* _RECORDS PROVIDED_:

-- ==== Sys2Proof/Machine/Cm31.lean ====
section
/-! DEFINITION. The field CM31, its transform, its roots of unity and the transform sizes
(48_cm31_ntt.md R330 to R338). -/

namespace Sys2Proof.Machine

/-- The prime `q = 2^31 - 1` (48_cm31_ntt.md R330). -/
def q : Nat := 0x7fffffff

/-- An element `re + im * i` of CM31 (48_cm31_ntt.md R330). -/
structure Cm31 where
  re : Nat
  im : Nat
deriving DecidableEq, Repr

/-- `0 ≤ re < q` and `0 ≤ im < q` (48_cm31_ntt.md R330). -/
abbrev Cm31.canonical (z : Cm31) : Prop := z.re < q ∧ z.im < q

/-- An integer modulo `q`, in `[0, q)` (00_scope.md R12). -/
def modQ (x : Int) : Nat := (x % (q : Int)).toNat

/-- The element 0. -/
def cmZero : Cm31 := ⟨0, 0⟩

/-- The element 1. -/
def cmOne : Cm31 := ⟨1, 0⟩

/-- Addition (48_cm31_ntt.md R330). -/
def cmAdd (x y : Cm31) : Cm31 := ⟨modQ (x.re + y.re), modQ (x.im + y.im)⟩

/-- Subtraction (48_cm31_ntt.md R330). -/
def cmSub (x y : Cm31) : Cm31 := ⟨modQ (x.re - y.re), modQ (x.im - y.im)⟩

/-- Multiplication (48_cm31_ntt.md R330). -/
def cmMul (x y : Cm31) : Cm31 := ⟨modQ (x.re * y.re - x.im * y.im), modQ (x.re * y.im + x.im * y.re)⟩

/-- Square and multiply, for exponents below `2^fuel`. -/
def cmPowFuel : Nat → Cm31 → Nat → Cm31
  | 0, _, _ => cmOne
  | fuel + 1, w, n =>
    let h := cmPowFuel fuel (cmMul w w) (n / 2)
    if n % 2 = 0 then h else cmMul h w

/-- `w^n` of a canonical `w`: `w^0 = (1, 0)` and `w^(n+1) = w^n * w` (48_cm31_ntt.md R330). -/
def cmPow (w : Cm31) (n : Nat) : Cm31 := cmPowFuel (n.log2 + 1) w n

/-- `pack(a, b) = a + b * 2^32` (48_cm31_ntt.md R331). -/
def cmPack (z : Cm31) : Word64 := BitVec.ofNat 64 (z.re + z.im * 2 ^ 32)

/-- `unpack(u) = (u[31:0], u[63:32])` (48_cm31_ntt.md R331). -/
def cmUnpack (u : Word64) : Cm31 := ⟨u.toNat % 2 ^ 32, u.toNat / 2 ^ 32⟩

/-- `f[0] + f[1] * x + f[2] * x^2 + …` (the sum of 48_cm31_ntt.md R333 with `x = w^k`). -/
def cmEval (x : Cm31) : List Cm31 → Cm31
  | [] => cmZero
  | c :: cs => cmAdd c (cmMul x (cmEval x cs))

/-- `DFT(f, w)`, in natural order (48_cm31_ntt.md R333). -/
def dft (f : List Cm31) (w : Cm31) : List Cm31 := (List.range f.length).map fun k => cmEval (cmPow w k) f

/-- The order `q^2 - 1` of the multiplicative group (48_cm31_ntt.md R330). -/
def groupOrder : Nat := q ^ 2 - 1

/-- The prime divisors of `q^2 - 1` (48_cm31_ntt.md R330). -/
def groupPrimes : List Nat := [2, 3, 7, 11, 31, 151, 331]

/-- `w` has order exactly `n`, for `n` dividing `q^2 - 1`: `w^n = 1`, and `w^(n/l) ≠ 1` for every prime `l`
dividing `n` (48_cm31_ntt.md R336). -/
def hasOrder (w : Cm31) (n : Nat) : Bool :=
  cmPow w n == cmOne && groupPrimes.all fun l => n % l != 0 || cmPow w (n / l) != cmOne

/-- What 48_cm31_ntt.md R336 asks of `ROOT(n)`. -/
def rootOk (n : Nat) (w : Cm31) : Bool := decide w.canonical && hasOrder w n

/-- An element of order `q^2 - 1`, for the orders at which the constant of Config.lean is no root. -/
def generator : Cm31 := ⟨12, 1⟩

/-- `ROOT(n)`, for `n` dividing `q^2 - 1`: any map that meets 48_cm31_ntt.md R336 (log 5). -/
def root (n : Nat) : Cm31 :=
  if rootOk n (cmUnpack (Config.rootRaw n)) then cmUnpack (Config.rootRaw n)
  else cmPow generator (groupOrder / n)

/-- A primitive `n`-th root of unity exists (48_cm31_ntt.md R330, R342). -/
abbrev hasRoot (n : Nat) : Prop := n ≠ 0 ∧ groupOrder % n = 0

/-- `n = 2^m` with `m ≥ lo` and `m ≡ r (mod 3)`. -/
def sizeForm (lo r n : Nat) : Bool := n == 2 ^ n.log2 && lo ≤ n.log2 && n.log2 % 3 == r

/-- `n = 8^k`, `k ≥ 1` (48_cm31_ntt.md R338). -/
def isPure (n : Nat) : Bool := sizeForm 3 0 n

/-- `n = 2 * 8^k`, `k ≥ 1` (48_cm31_ntt.md R338). -/
def isStride2 (n : Nat) : Bool := sizeForm 4 1 n

/-- `n = 4 * 8^k`, `k ≥ 1` (48_cm31_ntt.md R338). -/
def isStride4 (n : Nat) : Bool := sizeForm 5 2 n

/-- `NTT_LEAF` (00_scope.md R8). -/
def nttLeaf : Nat := 32768

end Sys2Proof.Machine
end

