theorem witness_NttpreResults : fresh.caps.twMaxLog2N ≤ 32 ∧ readX (withX [(2, 2 ^ 20)]) 2 = .ok (2 ^ 20) ∧
    Spec.stride4Size (2 ^ 20 : Word64).toNat ∧ (2 ^ 20 : Word64).toNat ≤ 2 ^ fresh.caps.twMaxLog2N ∧
    Spec.stride2Size (2 ^ 19 : Word64).toNat ∧ Spec.pureSize (2 ^ 21 : Word64).toNat ∧
    2 ^ fresh.caps.twMaxLog2N < (2 ^ 21 : Word64).toNat ∧ Spec.stride4Size (2 ^ 32 : Word64).toNat ∧
    (2 ^ 32 : Word64).toNat ≤ 2 ^ 32 ∧ Spec.pureSize (2 ^ 33 : Word64).toNat ∧
    2 ^ 32 < (2 ^ 33 : Word64).toNat ∧
    ¬(Spec.pureSize (1 : Word64).toNat ∨ Spec.stride2Size (1 : Word64).toNat ∨ Spec.stride4Size (1 : Word64).toNat) := by
  simp only [← isPure_iff, ← isStride2_iff, ← isStride4_iff]
  decide +kernel

/-- A vector of `n` elements at `0x5000` with its twiddles declared, the scratch directly after it. -/
def hybrid (n : Nat) : State :=
  { (vector8.writeX 2 (BitVec.ofNat 64 n)).writeX 6 (BitVec.ofNat 64 (0x5000 + 8 * n))
    with twb := some (BitVec.ofNat 64 n) }

theorem hybrid_checks (form : Nat → Prop) (s : State) (n : Nat) (hn : (xValue s 2).toNat = n)
    (h : form (xValue s 2).toNat)
    (hc : s.twb = some (xValue s 2) ∧ (xValue s 1).toNat % 8 = 0 ∧
      (xValue s 6).toNat % 8 = 0 ∧
      (xValue s 1).toNat + 8 * (xValue s 2).toNat ≤ s.dmemBytes ∧
      (xValue s 6).toNat + 8 * 32768 ≤ s.dmemBytes ∧
      (xValue s 1).toNat + 8 * (xValue s 2).toNat ≤ (xValue s 6).toNat)
    (he : ∀ j, j < n → (Spec.elem s.dmem (xValue s 1).toNat j).canonical) :
    checksHold (hybridChecks s form 1 2 6) := by
  refine (checksHold_append _ _).2 ⟨?_, ?_⟩
  · refine (checksHold_cons _ _).2 ⟨holds_of h, (checksHold_cons _ _).2 ⟨holds_of hc.1, (checksHold_cons _ _).2
      ⟨holds_of hc.2.1, (checksHold_cons _ _).2 ⟨holds_of hc.2.2.1, (checksHold_cons _ _).2
      ⟨holds_of hc.2.2.2.1, (checksHold_cons _ _).2 ⟨holds_of hc.2.2.2.2.1, (checksHold_cons _ _).2
      ⟨holds_of (.inl hc.2.2.2.2.2), checksHold_nil⟩⟩⟩⟩⟩⟩⟩
  · rw [hn]
    exact checksHold_map _ _ fun j hj => holds_of (he j hj)

theorem witness_HybridResults : sourcesWritten (.ntth 1 2 6) (hybrid 8) = true ∧
    checksHold (Spec.checks (.ntth 1 2 6) (hybrid 8)) :=
  ⟨by decide +kernel, hybrid_checks _ _ 8 (by decide +kernel) ((isPure_iff _).1 (by decide +kernel))
    (by decide +kernel) (by decide +kernel)⟩

theorem witness_HybridResults_stride2 : sourcesWritten (.ntts2 1 2 6) (hybrid 16) = true ∧
    checksHold (Spec.checks (.ntts2 1 2 6) (hybrid 16)) :=
  ⟨by decide +kernel, hybrid_checks _ _ 16 (by decide +kernel) ((isStride2_iff _).1 (by decide +kernel))
    (by decide +kernel) (by decide +kernel)⟩

theorem witness_HybridResults_stride4 : sourcesWritten (.ntts4 1 2 6) (hybrid 32) = true ∧
    checksHold (Spec.checks (.ntts4 1 2 6) (hybrid 32)) :=
  ⟨by decide +kernel, hybrid_checks _ _ 32 (by decide +kernel) ((isStride4_iff _).1 (by decide +kernel))
    (by decide +kernel) (by decide +kernel)⟩

/-- `hybrid 8` with `ROOT(8)` in `X7`. -/
def rooted : State := (hybrid 8).writeX 7 (cmPack (root 8))

theorem rooted_inv : rooted.Inv := by
  constructor
  case twb =>
    intro n hn
    have : n = 8 := (Option.some.inj hn).symm
    subst this
    decide +kernel
  all_goals decide +kernel

theorem witness_NttAgreement : rooted.Inv ∧ sourcesWritten (.ntth 1 2 6) rooted = true ∧
    checksHold (Spec.checks (.ntth 1 2 6) rooted) ∧
    readX rooted 7 = .ok (cmPack (root (xValue rooted 2).toNat)) := by
  refine ⟨rooted_inv, by decide +kernel, hybrid_checks _ _ 8 (by decide +kernel)
    ((isPure_iff _).1 (by decide +kernel)) (by decide +kernel) (by decide +kernel), ?_⟩
  have : (xValue rooted 2).toNat = 8 := by decide +kernel
  rw [this, rooted, readX_writeX]
  rfl
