/-- R17, R74, R138: `BUSY` ends only by the engine's completion step, which sets `DONE`, or by a reset, which does not; and it
begins only by the host's write of `CMD`. -/
def Obligations.BusyBeginsAndEndsAsStated : Prop :=
  (∀ s t : State, step s = .next t → s.status.busy = true → t.status.busy = false →
    (currentTurn s = .engine ∧ s.inReset = false ∧ completionStep { s with turns := s.turns.tail } = .next t ∧
      t.status.done = true) ∨
    (currentTurn s = .releaseReset ∧ s.inReset = true ∧ t.status = Status.reset)) ∧
  ∀ s t : State, step s = .next t → s.status.busy = false → t.status.busy = true →
    currentTurn s = .host ∧ s.inReset = false ∧
      ∃ w rest, s.host = .write (regAddr .cmd) (.word w) :: rest ∧ t.cmd = w

/-- R17, R141, R143: `COLLIDE` becomes 1 only by a host write to `CMD`, `IN_LEN`, `IN_BITLEN` or `IBUF` that is dropped while
`BUSY = 1`. -/
def Obligations.CollideMeansADroppedWrite : Prop :=
  ∀ s t : State, step s = .next t → s.status.collide = false → t.status.collide = true →
    s.status.busy = true ∧ currentTurn s = .host ∧ s.inReset = false ∧
      ∃ a d rest, s.host = .write a d :: rest ∧
        ((∃ v, d = .word v ∧ (a = regAddr .cmd ∨ a = regAddr .inLen ∨ a = regAddr .inBitlen)) ∨
          ∃ b n, d = .byte b ∧ a.toNat = 0x1000000 + n ∧ n < s.params.ibufBytes)

/-- The reset state of every configuration the block can be built for has the invariant, and so has `State.reset`, whose
configuration is the model's choice (DESIGN CHOICE, log 1). -/
def Obligations.ResetHasTheInvariant : Prop :=
  (∀ p : Params, p.wf = true → (State.resetFor p).inv = true) ∧ State.reset.inv = true

/-- R6, R17, R20 to R34, R37, R38, R40, R49, R73, R78, R84: every step from a state with the invariant gives a state with it: the
buffers stay in canonical form and inside their sizes, `DONE` and `BUSY` never hold together, the result registers are 0
while busy and keep their unused bits 0, a failure has no output, and an output fits `OBUF`. -/
def Obligations.EveryStepKeepsTheInvariant : Prop :=
  ∀ s t : State, s.inv = true → step s = .next t → t.inv = true
end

* _TASK TO CARRY OUT_:
Look through the records above and report how many lines hold the word "List", giving only the number.

* _TASK SOLUTION_:
3